theorem mul_signExtend_eq_ofInt {w : Nat} (v : Nat) (a b : BitVec w) :
    a.signExtend v * b.signExtend v = BitVec.ofInt v (a.toInt * b.toInt) := by
  simp only [BitVec.signExtend, BitVec.ofInt_mul]

/-- The low half of a 16-bit product is its value (rules R381, R382). -/
theorem lo32_zxN_mul (a b : Quad) :
    lo32 (zxN 16 a * zxN 16 b) = BitVec.ofNat 32 ((a.setWidth 16).toNat * (b.setWidth 16).toNat) := by
  rw [zxN, zxN, mul_setWidth_eq_ofNat, lo32, BitVec.setWidth_ofNat_of_le (by decide)]

theorem lo32_sxN_mul (a b : Quad) :
    lo32 (sxN 16 a * sxN 16 b) = BitVec.ofInt 32 ((a.setWidth 16).toInt * (b.setWidth 16).toInt) := by
  rw [sxN, sxN, lo32, BitVec.setWidth_mul _ _ (by decide)]
  simp only [← lo32.eq_1, lo32_signExtend, mul_signExtend_eq_ofInt]

/-- MACH and MACL together after a 64 by 64 multiplication. -/
theorem State.setMac128_eq (s : State) (p : BitVec 128) :
    s.setMac128 p = { s with mach := p.extractLsb' 64 64, macl := p.extractLsb' 0 64 } := by
  have hlow : p.setWidth 64 = p.extractLsb' 0 64 := by
    ext i hi
    simp
  rw [State.setMac128, hlow]

/-- MACL alone, its low half. -/
theorem State.setSys_macl (s : State) (v : Quad) :
    s.setSys false .macl v = { s with macl := hi32 s.macl ++ lo32 v } := rfl

/-! ### Division -/

/-- The bit shifted in at the bottom (rule R388). -/
theorem shiftLeft_or_ofBool (x : Dword) (b : Bool) :
    (x <<< 1) ||| (BitVec.ofBool b).setWidth 32 = BitVec.ofNat 32 (2 * x.toNat + b.toNat) := by
  have hor : (x <<< 1) ||| (BitVec.ofBool b).setWidth 32 = (x <<< 1) + (BitVec.ofBool b).setWidth 32 := by
    refine (BitVec.add_eq_or_of_and_eq_zero _ _ ?_).symm
    ext i hi
    by_cases h : i = 0 <;> simp [h]
  refine BitVec.eq_of_toNat_eq ?_
  rw [hor]
  cases b <;> simp [BitVec.toNat_shiftLeft, Nat.shiftLeft_eq, Nat.mul_comm]

/-- One division step from the exact sum or difference `x` (rule R388). -/
theorem div1Step_eq (rn rm r : Dword) (q m t : Bool) (x : Int) (q' : Bool)
    (hr : r = BitVec.ofNat 32 (2 * rn.toNat + t.toNat))
    (hx : x = if q = m then (r.toNat : Int) - rm.toNat else (r.toNat : Int) + rm.toNat)
    (hq : q' = (rn.getLsbD 31 ^^ decide (x < 0 ∨ 2 ^ 32 ≤ x) ^^ m)) :
    div1Step rn rm q m t = (BitVec.ofInt 32 x, q', decide (q' = m)) := by
  have hrl := r.isLt
  have hml := rm.isLt
  have hres : (if q = m then r - rm else r + rm) = BitVec.ofInt 32 x := by
    rw [hx]
    split
    · simp [Int.sub_eq_add_neg, BitVec.ofInt_add, BitVec.ofInt_neg, BitVec.sub_eq_add_neg]
    · simp [BitVec.ofInt_add]
  have hcarry : (if q = m then decide (r.toNat < rm.toNat) else decide (2 ^ 32 ≤ r.toNat + rm.toNat)) =
      decide (x < 0 ∨ 2 ^ 32 ≤ x) := by
    rw [hx]
    split <;> exact decide_eq_decide.mpr (by omega)
  unfold div1Step
  dsimp only
  rw [shiftLeft_or_ofBool, ← hr, hres, hcarry, ← hq]
  cases q' <;> cases m <;> rfl

/-! ### Multiply and accumulate -/

/-- The two reads of a multiply-accumulate, each of `z` bytes with post-increment, and then `w` of the state reached and
of what was read (rules R398, R399). -/
def State.macReads (s : State) (n m : Reg) (z : Nat) (w : State → Quad → Quad → State) : Res State :=
  match s.load (s.r n) z with
  | .error e => .error e
  | .ok a =>
    let s' := s.wrA n (s.r n + quadOf z)
    match s'.load (s'.r m) z with
    | .error e => .error e
    | .ok b => .ok (w (s'.wrA m (s'.r m + quadOf z)) a b)

theorem State.macL_eq (s : State) (n m : Reg) :
    s.macL n m = s.macReads n m 4 fun t a b => t.setMac32
      (macLong s.sat (lo32 s.mach ++ lo32 s.macl : Quad).toInt ((lo32 a).toInt * (lo32 b).toInt)) := rfl

theorem State.macW_eq {s : State} (h : s.dq = false) (n m : Reg) :
    s.macW n m = s.macReads n m 2 fun t a b => t.setMac32
      ((macWord s.sat (lo32 s.mach) (lo32 s.macl) ((a.setWidth 16).toInt * (b.setWidth 16).toInt)).1 ++
        (macWord s.sat (lo32 s.mach) (lo32 s.macl) ((a.setWidth 16).toInt * (b.setWidth 16).toInt)).2) := by
  rw [State.macW, h]
  rfl

theorem State.macW_of_dq {s : State} (h : s.dq = true) (n m : Reg) : s.macW n m = illegal := by
  rw [State.macW, h]
  rfl

/-- A multiply-accumulate whose last step depends on the operands by their product alone. -/
theorem doesMac_short {i : Instr} {s : State} {n m : Reg} {z : Nat} {w : State → Quad → Quad → State}
    {u : State → Int → State} (hz : alignOf z = z)
    (hw : ∀ t a b, w t a b = u t ((a.setWidth (8 * z)).toInt * (b.setWidth (8 * z)).toInt))
    (hx : exec i s = short (firstWord i) s (s.macReads n m z w)) : DoesMac (encode i) i s n m z u := by
  have hload : ∀ ea, (s.wrA n (s.r n + quadOf z)).load ea z = s.load ea z := fun ea => by
    rw [State.load, State.load, State.wrA_md, State.wrA_cfg, State.wrA_mem,
      State.resolve_congr (s := s) (by simp) (by simp)]
  have hal : ∀ ea, s.resolve .read s.md (alignOf z) ea = s.resolve .read s.md z ea := fun ea => by rw [hz]
  unfold DoesMac Raises
  simp only [hx, State.macReads, hload, ← State.wrA_eq]
  refine ⟨trivial, fun p q hp hq => ?both, fun e hp => ?first, fun p e hp hq => ?second⟩
  case both =>
    rw [State.load_ok ((hal _).trans hp), State.load_ok ((hal _).trans hq)]
    dsimp only
    rw [hw, short_ok]
  case first =>
    rw [State.load_error ((hal _).trans hp)]
    rfl
  case second =>
    rw [State.load_ok ((hal _).trans hp), State.load_error ((hal _).trans hq)]
    rfl

/-- MAC.W by the cases of its rule (rule R399). -/
theorem State.setMac32_macWord (s t : State) (x : Int) :
    t.setMac32 ((macWord s.sat (lo32 s.mach) (lo32 s.macl) x).1 ++ (macWord s.sat (lo32 s.mach) (lo32 s.macl) x).2) =
      if s.sat = false then t.putMac (BitVec.ofInt 64 ((lo32 s.mach ++ lo32 s.macl : Quad).toInt + x))
      else if 2 ^ 31 ≤ (lo32 s.macl).toInt + x then t.putMac ((lo32 s.mach ||| 1) ++ 0x7FFFFFFF#32)
      else if (lo32 s.macl).toInt + x < -(2 ^ 31) then t.putMac ((lo32 s.mach ||| 1) ++ 0x80000000#32)
      else t.putMac (lo32 s.mach ++ BitVec.ofInt 32 ((lo32 s.macl).toInt + x)) := by
  have hput : ∀ v, t.setMac32 v = t.putMac v := fun _ => rfl
  unfold macWord
  rw [hput]
  cases s.sat
  · rw [if_pos rfl, if_neg Bool.false_ne_true]
    dsimp only
    rw [← lo32_eq_extractLsb', ← hi32.eq_1, hi32_lo32]
  · rw [if_pos rfl, if_neg (show ¬ true = false by decide)]
    dsimp only
    split
    · rfl
    · split <;> rfl

/-- Settles O37: the products by the values of their operands, DIV1 by its exact sum or difference, and MAC by its exact
sum. -/
theorem multiplyAndDivide : Obligations.MultiplyAndDivide := by
  intro s
  refine ⟨fun n m => ?mulL, fun n m => ?mulu, fun n m => ?muls, fun n m => ?dmulu, fun n m => ?dmuls,
    fun n m => ?div0s, ?div0u, fun n m r hr x hx q hq => ?div1, fun n m => ?macL, fun n m hd => ?macW,
    fun n m hd => ?macWIllegal⟩
  case mulL => exact does_short (by rw [State.setSys_macl, lo32_zx32]) (exec_mulLRmRn n m s)
  case mulu =>
    refine does_short ?_ (exec_muluWQRmRn n m s)
    rw [State.mulu, mul_setWidth_eq_ofNat, State.setMac128_eq, State.setSys_macl, lo32_zxN_mul]
  case muls =>
    refine does_short ?_ (exec_mulsWQRmRn n m s)
    rw [State.muls, mul_signExtend_eq_ofInt, State.setMac128_eq, State.setSys_macl, lo32_sxN_mul]
  case dmulu => exact does_short (by rw [State.setMac32, zx32, zx32, mul_setWidth_eq_ofNat]) (exec_dmuluLRmRn n m s)
  case dmuls => exact does_short (by rw [State.setMac32, mul_signExtend_eq_ofInt]) (exec_dmulsLRmRn n m s)
  case div0s => exact does_short rfl (exec_div0sRmRn n m s)
  case div0u => exact does_short rfl (exec_div0u s)
  case div1 =>
    have hmsb : (lo32 (s.r n)).getLsbD 31 = (s.r n).getLsbD 31 := by simp [lo32]
    refine does_short ?_ (exec_div1RmRn n m s)
    rw [State.div1, div1Step_eq _ _ r _ _ _ x q hr hx (by rw [hmsb, hq])]
  case macL =>
    refine doesMac_short rfl (fun t a b => ?_) ((exec_macLAtRmIncAtRnInc n m s).trans (congrArg _ (s.macL_eq n m)))
    rw [macLong_eq]
    rfl
  case macW =>
    exact doesMac_short rfl (fun t a b => s.setMac32_macWord t _)
      ((exec_macWQAtRmIncAtRnInc n m s).trans (congrArg _ (State.macW_eq hd n m)))
  case macWIllegal => exact raises_short_illegal (State.macW_of_dq hd n m) (exec_macWQAtRmIncAtRnInc n m s)

/-! ### The shifts -/

/-- A one-place shift or rotate whose result is `g` as its rule writes it, at both widths. -/
theorem State.unTOp_rule (s : State) {f : (w : Nat) → BitVec w → Bool → BitVec w × Bool} {n : Reg} {g : Computation}
    (h64 : ∀ a t, (some (f 64 a t).1, some (f 64 a t).2) = g 64 a 0 t)
    (h32 : ∀ a t, (some (f 32 a t).1, some (f 32 a t).2) = g 32 a 0 t) :
    s.unTOp f n = s.resultW n (s.r n) 0 g := by
  rw [s.unTOp_eq, State.resultW, State.resultW, h64]
  exact congrArg (fun r => if s.dq then _ else s.result32 false n r) (h32 _ _)

/-- Settles O39: every line but the last two is a computation at W = OPW; the machine's rotates are those of the rules at
both widths. -/
theorem shifts : Obligations.Shifts := by
  intro s
  refine ⟨fun n m => ?shad, fun n m => ?shld, fun n => ?shll, fun n => ?shal, fun n => ?shlr, fun n => ?shar,
    fun n => ?rotl, fun n => ?rotr, fun n => ?rotcl, fun n => ?rotcr, fun n => ?shll2, fun n => ?shll8,
    fun n => ?shll16, fun n => ?shlr2, fun n => ?shlr8, fun n => ?shlr16, fun n => ?shll4, fun n => ?shlr4⟩
  case shad => exact does_short (s.binOp_aluShad n (s.r n) (s.r m)) (exec_shadRmRn n m s)
  case shld => exact does_short (s.binOp_aluShld n (s.r n) (s.r m)) (exec_shldRmRn n m s)
  case shll => exact does_short (s.unTOp_eq aluShl1 n) (exec_shllRn n s)
  case shal => exact does_short (s.unTOp_eq aluShl1 n) (exec_shalRn n s)
  case shlr => exact does_short (s.unTOp_eq aluShr1 n) (exec_shlrRn n s)
  case shar => exact does_short (s.unTOp_eq aluSar1 n) (exec_sharRn n s)
  case rotl =>
    exact does_short (s.unTOp_rule (fun a t => by rw [aluRotl_fst (by decide)]; rfl) fun a t => by
      rw [aluRotl_fst (by decide)]; rfl) (exec_rotlRn n s)
  case rotr =>
    exact does_short (s.unTOp_rule (fun a t => by rw [aluRotr_fst (by decide)]; rfl) fun a t => by
      rw [aluRotr_fst (by decide)]; rfl) (exec_rotrRn n s)
  case rotcl =>
    exact does_short (s.unTOp_rule (fun a t => by rw [aluRotcl, shiftInLow_fst]; rfl) fun a t => by
      rw [aluRotcl, shiftInLow_fst]; rfl) (exec_rotclRn n s)
  case rotcr =>
    exact does_short (s.unTOp_rule (fun a t => by rw [aluRotcr, shiftInHigh_fst (by decide)]; rfl) fun a t => by
      rw [aluRotcr, shiftInHigh_fst (by decide)]; rfl) (exec_rotcrRn n s)
  case shll2 => exact does_short (s.unOp_eq (aluShlBy 2) n) (exec_shll2Rn n s)
  case shll8 => exact does_short (s.unOp_eq (aluShlBy 8) n) (exec_shll8Rn n s)
  case shll16 => exact does_short (s.unOp_eq (aluShlBy 16) n) (exec_shll16Rn n s)
  case shlr2 => exact does_short (s.unOp_eq (aluShrBy 2) n) (exec_shlr2Rn n s)
  case shlr8 => exact does_short (s.unOp_eq (aluShrBy 8) n) (exec_shlr8Rn n s)
  case shlr16 => exact does_short (s.unOp_eq (aluShrBy 16) n) (exec_shlr16Rn n s)
  case shll4 => exact does_short rfl (exec_shll4Rn n s)
  case shlr4 => exact does_short rfl (exec_shlr4Rn n s)

end Sys2Proof.Machine
end

section
/-! PROOFS. System registers (statements O41 to O45). -/
namespace Sys2Proof.Machine

/-! ### Checks that pass -/

theorem State.priv_of_md {α : Type} {s : State} (h : s.md = true) (r : Res α) : s.priv r = r := if_pos h

/-- With the FPU on, FpuCheck passes (rule R641). -/
theorem State.fpu_of_on {α : Type} {s : State} (h : s.FpuOn) (r : Res α) : s.fpu r = r := by
  obtain ⟨hb, hf⟩ := h
  rw [State.fpu, hb, hf]
  rfl

/-! ### A write of an address register leaves the system registers -/

@[simp] theorem State.writeA_cfg (s : State) (n : Reg) (v : Quad) : (s.writeA n v).cfg = s.cfg := by
  rw [← State.wrA_eq, State.wrA_cfg]
@[simp] theorem State.writeA_sr (s : State) (n : Reg) (v : Quad) : (s.writeA n v).sr = s.sr := by
  rw [← State.wrA_eq, State.wrA_sr]
@[simp] theorem State.writeA_gbr (s : State) (n : Reg) (v : Quad) : (s.writeA n v).gbr = s.gbr := by
  rw [← State.wrA_eq, State.wrA_gbr]
@[simp] theorem State.writeA_vbr (s : State) (n : Reg) (v : Quad) : (s.writeA n v).vbr = s.vbr := by
  rw [← State.wrA_eq, State.wrA_vbr]
@[simp] theorem State.writeA_ssr (s : State) (n : Reg) (v : Quad) : (s.writeA n v).ssr = s.ssr := by
  rw [← State.wrA_eq, State.wrA_ssr]
@[simp] theorem State.writeA_spc (s : State) (n : Reg) (v : Quad) : (s.writeA n v).spc = s.spc := by
  rw [← State.wrA_eq, State.wrA_spc]
@[simp] theorem State.writeA_sgr (s : State) (n : Reg) (v : Quad) : (s.writeA n v).sgr = s.sgr := by
  rw [← State.wrA_eq, State.wrA_sgr]
@[simp] theorem State.writeA_dbr (s : State) (n : Reg) (v : Quad) : (s.writeA n v).dbr = s.dbr := by
  rw [← State.wrA_eq, State.wrA_dbr]
@[simp] theorem State.writeA_mach (s : State) (n : Reg) (v : Quad) : (s.writeA n v).mach = s.mach := by
  rw [← State.wrA_eq, State.wrA_mach]
@[simp] theorem State.writeA_macl (s : State) (n : Reg) (v : Quad) : (s.writeA n v).macl = s.macl := by
  rw [← State.wrA_eq, State.wrA_macl]
@[simp] theorem State.writeA_pr (s : State) (n : Reg) (v : Quad) : (s.writeA n v).pr = s.pr := by
  rw [← State.wrA_eq, State.wrA_pr]

theorem State.writeA_bankB (s : State) (n : Reg) (v : Quad) : (s.writeA n v).bankB = s.bankB := by
  simp only [State.bankB, State.md, State.rb, State.writeA_sr]

/-! ### The other bank -/

/-- In supervisor mode the bank that is not mapped is named by SR.RB (rules R52, R53). -/
theorem State.bankB_of_md {s : State} (h : s.md = true) : s.bankB = s.rb := by
  rw [State.bankB, h, Bool.true_and]

theorem State.ob_of_md {s : State} (h : s.md = true) (b : BankReg) : s.ob b = get8 (if s.rb then s.ga else s.gb) b := by
  rw [State.ob, State.bankB_of_md h]
  cases s.rb <;> rfl

/-- A write of `Rm_B`, at 64 bits when `q` (rules R53, R540 (b)). -/
theorem State.setSys_bank {s : State} {rb : Bool} (h : s.bankB = rb) (q : Bool) (b : BankReg) (v : Quad) :
    s.setSys q (.bank b) v =
      if rb then { s with ga := set8 s.ga b (merge q (get8 s.ga b) v) }
      else { s with gb := set8 s.gb b (merge q (get8 s.gb b) v) } := by
  rw [State.setSys, State.setOb, State.ob, h]
  cases rb <;> simp only [if_true, Bool.false_eq_true, if_false]

/-! ### The plain system registers -/

/-- A system register other than the FPU's and the other bank's. -/
def SysReg.isPlain : SysReg → Bool
  | .fpul | .fpscr | .bank _ => false
  | _ => true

══════════

- WHAT YOU HAVE TO DO
Please go through the data above and copy each line that has the word "shad".

- OUTPUT
  refine ⟨fun n m => ?shad, fun n m => ?shld, fun n => ?shll, fun n => ?shal, fun n => ?shlr, fun n => ?shar,
  case shad => exact does_short (s.binOp_aluShad n (s.r n) (s.r m)) (exec_shadRmRn n m s)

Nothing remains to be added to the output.